Der Richtplan: Wichtigstes Planungsinstrument der Kantone

Die 26 Kantone und rund 2’200 Gemeinden in der Schweiz verfügen – im Rahmen des eidgenössischen Raumplanungsgesetzes RPG – über viel Gestaltungsspielraum in der Raumplanung. Der Kanton ist auf seinem Territorium für eine umfassende behördenverbindliche Richtplanung zuständig. Die Gemeinden machen die grundeigentümer-verbindliche Nutzungsplanung. Das wichtigste Planungsinstrument der Kantone ist der Richtplan.

Der kantonale Richtplan ist das zentrale Führungsinstrument der Kantone, um die räumliche Entwicklung zu steuern. Er dient als Drehscheibe zur Abstimmung von raumwirksamen Planungen und Projekten über alle staatlichen Ebenen und Sachbereiche hinweg.

Im Richtplan definiert der Kanton seine Planungsabsichten und stimmt sie mit den Vorhaben des Bundes und der Gemeinden ab. Dabei hat er darauf zu achten, dass der Handlungsspielraum der Planungsbehörden des Bundes und der Gemeinden gewahrt bleibt.

Das revidierte RPG, das am 1. Mai 2014 in Kraft trat, ist konsequent auf die Schaffung kompakter Siedlungen und die bessere Nutzung brachliegender oder ungenügend genutzter Flächen innerhalb des bestehenden Baugebiets ausgerichtet. Kantone und Gemeinden werden dabei stärker in die Pflicht genommen.

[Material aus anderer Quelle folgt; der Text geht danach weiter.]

-- ==== Sys2Proof/Tests/Slice0.lean ====
section
/-! SUPPORT. The model's own tests. Expected results are the vectors of 95_test_vectors.md and the examples of the rules;
words are written out from the patterns of 30_encoding R80. Each step test stores one word at pc = 0x300 (the convention of
95) and takes one step. At the end, a witness for the hypotheses of each statement that has some. -/

namespace Sys2Proof.Tests

open Sys2Proof.Machine

/-- The state after reset with pc = 0x300. -/
def base : State := { State.reset with pc := 0x300 }

/-- `base` with V[x] = v. -/
def with1 (x : Reg) (v : Byte) : State := base.setV x v

/-- `base` with two registers set. -/
def with2 (x : Reg) (v : Byte) (y : Reg) (w : Byte) : State := (base.setV x v).setV y w

/-- `base` with three registers set. -/
def with3 (x : Reg) (v : Byte) (y : Reg) (w : Byte) (z : Reg) (u : Byte) : State := ((base.setV x v).setV y w).setV z u

/-- SHIFT_BY_ONE = true. -/
def byOne (s : State) : State := { s with params := { s.params with shiftByOne := true } }

/-- What `f` reads from the next state of a step that runs the word `w`. -/
def ran {α : Type} (s : State) (w : Nat) (f : State → α) : Option α :=
  match step (s.withFetchWord 16 w) with
  | .next t => some (f t)
  | .fault _ => none
  | .refused _ => none

/-- Vx and VF after a step. -/
def xf (x : Reg) (t : State) : Byte × Byte := (t.getV x, t.getV vf)

/-! ## Decoding, by words written out from 30_encoding R80 -/

theorem test_decode_control :
    decode 0x00E0 = .ok .cls ∧ decode 0x00EE = .ok .ret ∧ decode 0x1206 = .ok (.jp 0x206) ∧
    decode 0x2210 = .ok (.call 0x210) ∧ decode 0x3A8B = .ok (.seImm 0xA 0x8B) ∧ decode 0x4205 = .ok (.sneImm 2 0x05) ∧
    decode 0x5120 = .ok (.seReg 1 2) ∧ decode 0x5121 = .ok (.seReg 1 2) ∧ decode 0x9120 = .ok (.sneReg 1 2) ∧
    decode 0x9123 = .ok (.sneReg 1 2) ∧ decode 0xBFFF = .ok (.jpV0 0xFFF) := by decide

theorem test_decode_alu :
    decode 0x6A8B = .ok (.ldImm 0xA 0x8B) ∧ decode 0x7303 = .ok (.addImm 3 0x03) ∧ decode 0x8AB0 = .ok (.ldReg 0xA 0xB) ∧
    decode 0x8011 = .ok (.or 0 1) ∧ decode 0x8012 = .ok (.and 0 1) ∧ decode 0x8013 = .ok (.xor 0 1) ∧
    decode 0x8014 = .ok (.addReg 0 1) ∧ decode 0x8015 = .ok (.sub 0 1) ∧ decode 0x8126 = .ok (.shr 1 2) ∧
    decode 0x8017 = .ok (.subn 0 1) ∧ decode 0x812E = .ok (.shl 1 2) := by decide

theorem test_decode_index_display_timers :
    decode 0xA300 = .ok (.ldI 0x300) ∧ decode 0xC50F = .ok (.rnd 5 0x0F) ∧ decode 0xDAB0 = .ok (.drw 0xA 0xB 0) ∧
    decode 0xE19E = .ok (.skp 1) ∧ decode 0xE3A1 = .ok (.sknp 3) ∧ decode 0xF307 = .ok (.ldVxDt 3) ∧
    decode 0xF50A = .ok (.ldVxK 5) ∧ decode 0xF315 = .ok (.ldDtVx 3) ∧ decode 0xF418 = .ok (.ldStVx 4) ∧
    decode 0xF21E = .ok (.addI 2) ∧ decode 0xF029 = .ok (.ldF 0) ∧ decode 0xF333 = .ok (.ldB 3) ∧
    decode 0xF555 = .ok (.ldMemVx 5) ∧ decode 0xF565 = .ok (.ldVxMem 5) := by decide

/-- The illegal words of 95 (L2, Decoder), one or more of each class of 30_encoding R75. -/
theorem test_decode_rejects_by_name :
    decode 0x0000 = .error (.machineSubroutine 0x0000) ∧ decode 0x0123 = .error (.machineSubroutine 0x0123) ∧
    decode 0x00E1 = .error (.machineSubroutine 0x00E1) ∧ decode 0x8128 = .error (.undefinedAlu 0x8128) ∧
    decode 0x800F = .error (.undefinedAlu 0x800F) ∧ decode 0xE19F = .error (.undefinedKey 0xE19F) ∧
    decode 0xE0A0 = .error (.undefinedKey 0xE0A0) ∧ decode 0xF100 = .error (.undefinedMisc 0xF100) ∧
    decode 0xF1FF = .error (.undefinedMisc 0xF1FF) ∧ decodeBytes [0x61] = .error .truncated := by decide

theorem test_encode_words :
    encode (.jp 0x206) = 0x1206 ∧ encode (.ldImm 0xA 0x8B) = 0x6A8B ∧ encode (.shl 1 2) = 0x812E ∧
    encode (.drw 1 2 5) = 0xD125 ∧ encode (.sneReg 1 2) = 0x9120 ∧ encode (.ldVxMem 5) = 0xF565 := by decide

theorem test_decodeTableWord : decodeTableWord 16 0x8AB4 = some (.addReg 0xA 0xB) ∧ decodeTableWord 16 0x0000 = none := by decide

/-- Well-formedness refuses nothing: every operand's range is its type (30_encoding R78), so an ill-formed term does not
exist; the smoke test shows the extreme operands accepted. -/
theorem test_wellFormed_extremes :
    (Instr.drw 0xF 0xF 0xF).wellFormed = true ∧ (Instr.jp 0xFFF).wellFormed = true ∧
    (Instr.ldImm 0xF 0xFF).wellFormed = true ∧ (Instr.drw 0 0 0).wellFormed = true := by decide

/-- Lines of 95 P1 to P3, as assembled there. -/
theorem test_assembly : assembly (.ldImm 1 0x05) = "LD V1, 0x05" ∧ assembly (.jp 0x206) = "JP 0x206" ∧
    assembly (.drw 1 2 5) = "DRW V1, V2, 5" ∧ assembly (.ldVxMem 2) = "LD V2, [I]" := by decide

/-! ## Control flow (95 L2) -/

theorem test_ret : ran { base with pc := 0x212, sp := 1, stack := State.reset.stack.set 0 0x204 } 0x00EE
    (fun t => (t.pc, t.sp)) = some (0x206, 0) := by decide

theorem test_ret_empty : ran { base with pc := 0x204 } 0x00EE (fun t => (t.pc, t.fault)) =
    some (0x204, some .stackUnderflow) := by decide

theorem test_jp : ran { base with pc := 0x20C } 0x1206 (·.pc) = some 0x206 := by decide

theorem test_call : ran { base with pc := 0x204 } 0x2210 (fun t => (t.pc, t.sp, t.stack[0])) =
    some (0x210, 1, 0x204) := by decide

theorem test_call_full : ran { base with sp := 16 } 0x2210 (fun t => (t.pc, t.sp, t.fault)) =
    some (0x300, 16, some .stackOverflow) := by decide

theorem test_seImm : ran { base with pc := 0x20A } 0x3100 (·.pc) = some 0x20E ∧
    ran { base with pc := 0x20A } 0x3101 (·.pc) = some 0x20C := by decide

theorem test_seImm_vf : ran (with1 vf 0x01) 0x3F01 (·.pc) = some 0x304 := by decide

theorem test_sneImm : ran (with1 2 0x05) 0x4205 (·.pc) = some 0x302 ∧ ran (with1 2 0x05) 0x4206 (·.pc) = some 0x304 := by
  decide

theorem test_seReg : ran (with2 1 0x33 2 0x33) 0x5121 (·.pc) = some 0x304 ∧ ran (with1 1 0x33) 0x5120 (·.pc) = some 0x302 := by
  decide

theorem test_sneReg : ran (with2 1 0x01 2 0x02) 0x9120 (·.pc) = some 0x304 ∧ ran (with1 1 0x33) 0x9110 (·.pc) = some 0x302 := by
  decide

theorem test_jpV0 : ran (with1 0 0xFF) 0xBFFF (·.pc) = some 0x10FE ∧ ran base 0xB201 (·.pc) = some 0x201 := by decide

/-! ## Register load and ALU (95 L2) -/

theorem test_ldImm : ran base 0x6A8B (xf 0xA) = some (0x8B, 0x00) ∧ ran base 0x6F12 (xf 0) = some (0x00, 0x12) := by decide

theorem test_addImm : ran (with2 3 0xFE vf 0x55) 0x7303 (xf 3) = some (0x01, 0x55) := by decide

theorem test_ldReg : ran (with1 1 0x42) 0x8010 (xf 0) = some (0x42, 0x00) := by decide

theorem test_or : ran (with3 0 0xF0 1 0x0F vf 0x07) 0x8011 (xf 0) = some (0xFF, 0x07) ∧
    ran (with2 vf 0x01 0 0x80) 0x8F01 (xf 0) = some (0x80, 0x81) := by decide

theorem test_and : ran (with3 0 0xF0 1 0x3C vf 0x07) 0x8012 (xf 0) = some (0x30, 0x07) := by decide

theorem test_xor : ran (with3 0 0xFF 1 0x0F vf 0x07) 0x8013 (xf 0) = some (0xF0, 0x07) := by decide

/-- W2, then the carries of 95 L2. -/
theorem test_addReg : ran (with2 0 252 1 2) 0x8014 (xf 0) = some (254, 0) ∧ ran (with2 0 254 1 2) 0x8014 (xf 0) = some (0, 1) := by
  decide

theorem test_addReg_vf : ran (with1 vf 0x80) 0x8FF4 (xf vf) = some (0x01, 0x01) ∧
    ran (with2 0 0x10 vf 0x01) 0x80F4 (xf 0) = some (0x11, 0x00) := by decide

theorem test_sub : ran (with2 0 0x03 1 0x05) 0x8015 (xf 0) = some (0xFE, 0x00) ∧
    ran (with2 0 0x05 1 0x05) 0x8015 (xf 0) = some (0x00, 0x01) := by decide

theorem test_sub_vf : ran (with2 vf 0x10 0 0x20) 0x8F05 (xf vf) = some (0x00, 0x00) := by decide

theorem test_shr : ran (with2 1 0xFF 2 0x03) 0x8126 (xf 1) = some (0x1F, 0x01) ∧
    ran (with2 1 0xFF 2 0x08) 0x8126 (xf 1) = some (0x00, 0x01) := by decide

theorem test_shr_byOne : ran (byOne (with2 1 0x05 2 0x07)) 0x8126 (xf 1) = some (0x02, 0x01) := by decide

theorem test_subn : ran (with2 0 0x03 1 0x05) 0x8017 (xf 0) = some (0x02, 0x01) ∧
    ran (with2 0 0x05 1 0x03) 0x8017 (xf 0) = some (0xFE, 0x00) := by decide

theorem test_shl : ran (with2 1 0x0F 2 0x04) 0x812E (xf 1) = some (0xF0, 0x00) ∧
    ran (with1 1 0x03) 0x811E (xf 1) = some (0x18, 0x00) := by decide

theorem test_shl_byOne : ran (byOne (with2 1 0x40 2 0x05)) 0x812E (xf 1) = some (0x80, 0x00) := by decide

/-! ## Index register and memory (95 L2, W5, W6) -/

theorem test_ldI : ran base 0xA300 (·.i) = some 0x300 := by decide

theorem test_addI : ran { with1 2 0x01 with i := 0xFFFF } 0xF21E (·.i) = some 0x0000 ∧
    ran { with1 2 0x01 with i := 0x0FFF } 0xF21E (fun t => (t.i, t.fault)) = some (0x1000, none) := by decide

theorem test_ldF : ran (with1 0 0x1A) 0xF029 (·.i) = some 0x032 ∧ ran (with1 1 0xFF) 0xF129 (·.i) = some 0x04B := by decide

theorem test_ldB : ran { with1 3 139 with i := 0x900 } 0xF333 (fun t => (t.peek 0x900, t.peek 0x901, t.peek 0x902, t.i)) =
    some (1, 3, 9, 0x900) := by decide

theorem test_ldB_fault : ran { with1 3 139 with i := 0xFFE } 0xF333 (fun t => (t.fault, t.peek 0xFFE, t.pc)) =
    some (some (.memoryOutOfBounds 0x1000), 0, 0x300) := by decide

theorem test_ldMemVx : ran { with2 0 0x63 1 0x62 with i := 0x900 } 0xF155
    (fun t => (t.peek 0x900, t.peek 0x901, t.peek 0x902, t.i)) = some (0x63, 0x62, 0, 0x902) := by decide

theorem test_ldMemVx_end : ran { with1 vf 0xAA with i := 0xFF0 } 0xFF55 (fun t => (t.peek 0xFFF, t.i)) =
    some (0xAA, 0x1000) := by decide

Das revidierte RPG definiert in Artikel 8a Mindestinhalte, welche die Kantone in ihre Richtpläne aufnehmen müssen: z.B. Aussagen zur Steuerung der Siedlungsentwicklung, zur Grösse der Siedlungsfläche und zur Siedlungsentwicklung nach innen.

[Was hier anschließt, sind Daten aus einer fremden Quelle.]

-- ==== Sys2Proof/Machine/Core.lean ====
section
/-! DEFINITION. The machine as the host's interface takes it. -/

def Sys2Proof.core : Host.Core :=
  { State := Sys2Proof.Machine.State
    Fault := Sys2Proof.Machine.Fault
    Refusal := Sys2Proof.Machine.Refusal
    step := Sys2Proof.Machine.step
    reset := Sys2Proof.Machine.State.reset }
end

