/-- An Execute step that only moves the counter, to `p`, writes back the working value and so consumes `U`
(D25, log 12). -/
theorem exec_of_moved_pc {i : Instr} {s : State} {p : Int} (hs : s.Active) (hi : i ≠ .useb)
    (h : executeOf i s.advance.workingValue s.advance = .result (w s) { s.advance with pc := p }) :
    exec i s = .next { s with pc := p, U := false } := by
  obtain ⟨-, noHalt⟩ := hs
  have consumed : ({ s.advance with pc := p } : State).writeBack s.U false (w s) =
      { s with pc := p, U := false } := writeBack_workingValue { s with pc := p }
  have settled : ({ s with pc := p, U := false } : State).settleHalt = { s with pc := p, U := false } :=
    settleHalt_of_not_H noHalt
  rw [exec_eq_cycle, cycle_of_result h, decide_eq_false hi, consumed, settled]

/-- Settles O19: BRA moves the counter to its operand. -/
theorem braJumps : Obligations.BraJumps := by
  unfold Obligations.BraJumps
  exact fun s n hs => exec_of_moved_pc hs nofun rfl

/-- The two ends of a conditional branch (R161, R162): the counter at the target, or where the advance left it. -/
theorem exec_of_conditional {i : Instr} {s : State} {n : Operand} {flag : Bool} (hs : s.Active) (hi : i ≠ .useb)
    (h : executeOf i s.advance.workingValue s.advance =
      .result (w s) (if flag then { s.advance with pc := branchTarget n } else s.advance)) :
    (flag = true → exec i s = .next { s with pc := n.val, U := false }) ∧
    (flag = false → exec i s = .next { s with pc := nextPc s, U := false }) := by
  constructor
  · rintro rfl
    exact exec_of_moved_pc hs hi h
  · rintro rfl
    exact exec_of_moved_pc hs hi h

/-- Settles O20: BRZ is conditional on `Z`, which the advance keeps. -/
theorem brzJumpsOnZeroFlag : Obligations.BrzJumpsOnZeroFlag := by
  unfold Obligations.BrzJumpsOnZeroFlag
  exact fun s n hs => exec_of_conditional hs nofun rfl

/-- Settles O21: BRP is conditional on `P`, which the advance keeps. -/
theorem brpJumpsOnPositiveFlag : Obligations.BrpJumpsOnPositiveFlag := by
  unfold Obligations.BrpJumpsOnPositiveFlag
  exact fun s n hs => exec_of_conditional hs nofun rfl

end Sys2Proof.Machine
end

section
/-! INP and OUT (46_io.md R170, R171): the whole next state. -/

open Sys2Proof.Claims

namespace Sys2Proof.Machine

/-- The update of R108 and R110 field by field: `U` selects the register and is false afterwards either way. -/
theorem wroteFlagged_eq (s : State) (r : Value) :
    wroteFlagged s r =
      { s with
        A := if s.U then s.A else r
        B := if s.U then r else s.B
        pc := nextPc s
        U := false
        Z := zeroFlag r
        P := positiveFlag r } := by
  obtain ⟨A, B, pc, Z, P, U, H, mem, status, fault, out, inp⟩ := s
  cases U with
  | false => rfl
  | true => rfl

/-! ### Input -/

/-- A write-back neither reads nor writes the input channel. -/
theorem wroteFlagged_withInp (s : State) (r : Value) (rest : List Int) :
    wroteFlagged { s with inp := rest } r = { wroteFlagged s r with inp := rest } := by
  rw [wroteFlagged_eq, wroteFlagged_eq]

section Channel

variable {s : State} {rest : List Int}

theorem executeInp_of_value {r : Value} (v : Value) (offered : s.inp = (r.val : Int) :: rest) :
    executeInp v s = flagged r { s with inp := rest } := by
  have inRange : ¬ ((r.val : Int) < 0 ∨ (r.val : Int) > 999) := by omega
  simp only [executeInp, State.takeInput, offered, if_neg inRange, trunc_of_value]

theorem executeInp_of_outOfRange {x : Int} (v : Value) (offered : s.inp = x :: rest) (outOfRange : x < 0 ∨ 999 < x) :
    executeInp v s = .raised ⟨.ioValueRange, x⟩ { s with inp := rest } := by
  simp only [executeInp, State.takeInput, offered, gt_iff_lt, if_pos outOfRange]

theorem executeInp_of_empty (v : Value) (empty : s.inp = []) : executeInp v s = .waits := by
  simp only [executeInp, State.takeInput, empty]

theorem exec_inp_of_value {r : Value} (hs : s.Active) (offered : s.inp = (r.val : Int) :: rest) :
    exec .inp s = .next { wroteFlagged s r with inp := rest } := by
  obtain ⟨-, noHalt⟩ := hs
  rw [← wroteFlagged_withInp]
  exact exec_of_flagged_in noHalt rfl nofun (executeInp_of_value s.advance.workingValue offered)

theorem exec_inp_of_outOfRange {x : Int} (offered : s.inp = x :: rest) (outOfRange : x < 0 ∨ 999 < x) :
    exec .inp s = .next { faultedAt s .ioValueRange x with inp := rest } :=
  cycle_of_raised (executeInp_of_outOfRange _ offered outOfRange)

theorem exec_inp_of_empty (empty : s.inp = []) : exec .inp s = .next s :=
  cycle_of_waits (executeInp_of_empty _ empty)

end Channel

/-- Settles O22: one clause for each end of INP's Execute step; a range fault leaves the channel without the integer
that raised it (D24). -/
theorem inpReadsTheNextInteger : Obligations.InpReadsTheNextInteger := by
  unfold Obligations.InpReadsTheNextInteger
  exact fun s hs =>
    ⟨fun r rest offered => exec_inp_of_value hs offered,
      fun x rest offered outOfRange => exec_inp_of_outOfRange offered outOfRange,
      exec_inp_of_empty⟩

/-! ### Output -/

/-- A write-back neither reads nor writes the output sequence. -/
theorem wroteFlagged_withOut (s : State) (r : Value) (emitted : List Value) :
    wroteFlagged { s with out := emitted } r = { wroteFlagged s r with out := emitted } := by
  rw [wroteFlagged_eq, wroteFlagged_eq]

/-- Settles O24: OUT is the emission of the working value and the write-back of it. -/
theorem outEmitsTheWorkingValue : Obligations.OutEmitsTheWorkingValue := by
  unfold Obligations.OutEmitsTheWorkingValue
  intro s ⟨_, noHalt⟩
  have emitted : executeOf .out s.advance.workingValue s.advance =
      flagged (w s) ({ s with out := s.out ++ [w s] } : State).advance := rfl
  rw [← wroteFlagged_withOut]
  exact exec_of_flagged_in noHalt rfl nofun emitted

end Sys2Proof.Machine
end

section
/-! Faults (60_exceptions.md): which instruction raises which one (R182), what a faulting step leaves as it was (R184,
R185), and the wait for input (R195). -/

open Sys2Proof.Claims

namespace Sys2Proof.Machine

/-! ### Which instruction raises which fault -/

/-- An instruction faults by a `raise` of its Execute step, in the advanced state or, for INP, with the integer
consumed that it records. -/
theorem exec_faulted_cases {i : Instr} {s t : State} (hs : s.Active) (h : exec i s = .next t)
    (faulted : t.status = .faulted) :
    (i ≠ .inp ∧ ∃ f, executeOf i (w s) s.advance = .raised f s.advance ∧ t = s.advance.raise f) ∨
    (i = .inp ∧ ∃ x rest, s.inp = x :: rest ∧ (x < 0 ∨ 999 < x) ∧
      t = ({ s.advance with inp := rest } : State).raise ⟨.ioValueRange, x⟩) := by
  obtain ⟨running, -⟩ := hs
  rcases exec_cases h with ⟨r, u, frame, rfl⟩ | raised | raised | ⟨-, -, rfl⟩
  · exact absurd faulted (settleHalt_not_faulted (by simp [frame.status, running]))
  · exact .inl raised
  · exact .inr raised
  · rw [running] at faulted; cases faulted

/-- An operand read raises only for an unmapped cell, whose address it records (R55). -/
theorem withOperand_raised {n : Operand} {s t : State} {g : Value → Value} {f : FaultRecord}
    (h : withOperand n s (fun m => flagged (g m) s) = .raised f t) :
    s.mem.read n.val = none ∧ f = ⟨.unmappedMemory, n.val⟩ := by
  cases hm : s.mem.read n.val with
  | some m => rw [withOperand_mapped hm] at h; cases h
  | none => rw [withOperand_unmapped hm] at h; cases h; exact ⟨rfl, rfl⟩

/-- DIV raises only for a zero divisor (R152). -/
theorem executeDiv_raised {v : Value} {s t : State} {f : FaultRecord} (h : executeDiv v s = .raised f t) :
    v.val = 0 ∧ f = ⟨.divisionByZero, 0⟩ := by
  unfold executeDiv at h
  split at h
  · next zero => cases h; exact ⟨zero, rfl⟩
  · cases h

/-- Settles O42: INP's fault is the one that consumes an integer; every other comes from the instruction's own `raise`,
and nine instructions have none. -/
theorem whichInstructionRaisesWhichFault : Obligations.WhichInstructionRaisesWhichFault := by
  unfold Obligations.WhichInstructionRaisesWhichFault
  intro i s t hs h faulted
  rcases exec_faulted_cases hs h faulted with ⟨notInp, f, raised, rfl⟩ | ⟨hi, x, rest, offered, outOfRange, rfl⟩
  · rw [State.raise_fault]
    cases i with
    | add n =>
      obtain ⟨unmapped, rfl⟩ := withOperand_raised raised
      exact .inl ⟨n, .inl rfl, unmapped, rfl⟩
    | sub n =>
      obtain ⟨unmapped, rfl⟩ := withOperand_raised raised
      exact .inl ⟨n, .inr (.inl rfl), unmapped, rfl⟩
    | lda n =>
      obtain ⟨unmapped, rfl⟩ := withOperand_raised raised
      exact .inl ⟨n, .inr (.inr rfl), unmapped, rfl⟩
    | trap n => cases raised; exact .inr (.inl ⟨n, rfl, rfl⟩)
    | ext n => cases raised; exact .inr (.inr (.inl ⟨n, rfl, rfl⟩))
    | uio n => cases raised; exact .inr (.inr (.inr (.inl ⟨n, rfl, rfl⟩)))
    | div =>
      obtain ⟨zero, rfl⟩ := executeDiv_raised raised
      exact .inr (.inr (.inr (.inr (.inr ⟨rfl, zero, rfl⟩))))
    | inp => exact absurd rfl notInp
    | hlt => cases raised
    | sta n => cases raised
    | useb => cases raised
    | mul => cases raised
    | bra n => cases raised
    | brz n => cases raised
    | brp n => cases raised
    | out => cases raised
  · exact .inr (.inr (.inr (.inr (.inl ⟨hi, x, rest, offered, outOfRange, rfl⟩))))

Überarbeitung der Richtpläne bis Mai 2019

Seit dem 1. Mai 2014 läuft die fünfjährige Frist zur Anpassung der kantonalen Richtpläne. In dieser Zeit darf neues Land in der Regel nur eingezont werden, wenn die gleiche Fläche andernorts zeitgleich ausgezont wird. Liegt bis Mai 2019 kein vom Bundesrat genehmigter Richtplan vor, dürfen im gesamten Kanton überhaupt keine Einzonungen mehr vorgenommen werden.

Um dieses Bauzonenmoratorium möglichst kurz zu halten, sind die Kantone mit Hochdruck an der Überarbeitung ihrer Richtpläne. Zum Stand der Arbeiten: vgl. Übersicht des ARE.

EspaceSuisse beobachtet die Arbeiten der Kantone an ihren Richtplänen und berichtet darüber aktuell in ihren News auf dieser Website.

Im September 2017 hat EspaceSuisse (damals: VLP-ASPAN) in der Fachpublikation Raum & Umwelt eine Zwischenbilanz zu den Richtplan-Revisionen seit Inkrafttreten des revidierten RPG gezogen.

Wer ist für den kantonalen Richtplan zuständig?

Das RPG enthält nur sehr beschränkte Vorgaben an das Verfahren und die Zuständigkeiten bei der Richtplanung. Welche Behörde den Richtplan erlässt, ist deshalb je nach Kanton anders geregelt. In gewissen Kantonen erlässt die Regierung (Exekutive) den Richtplan, in anderen das Parlament. Zum Teil gibt es auch Mischformen.

Die Schweizerische Kantonsplanerkonferenz KPK hat zusammen mit EspaceSuisse (vormals VLP-ASPAN) eine Übersicht zur «Beschlussfassung von kantonalen Richtplänen» erstellt (Stand März 2017).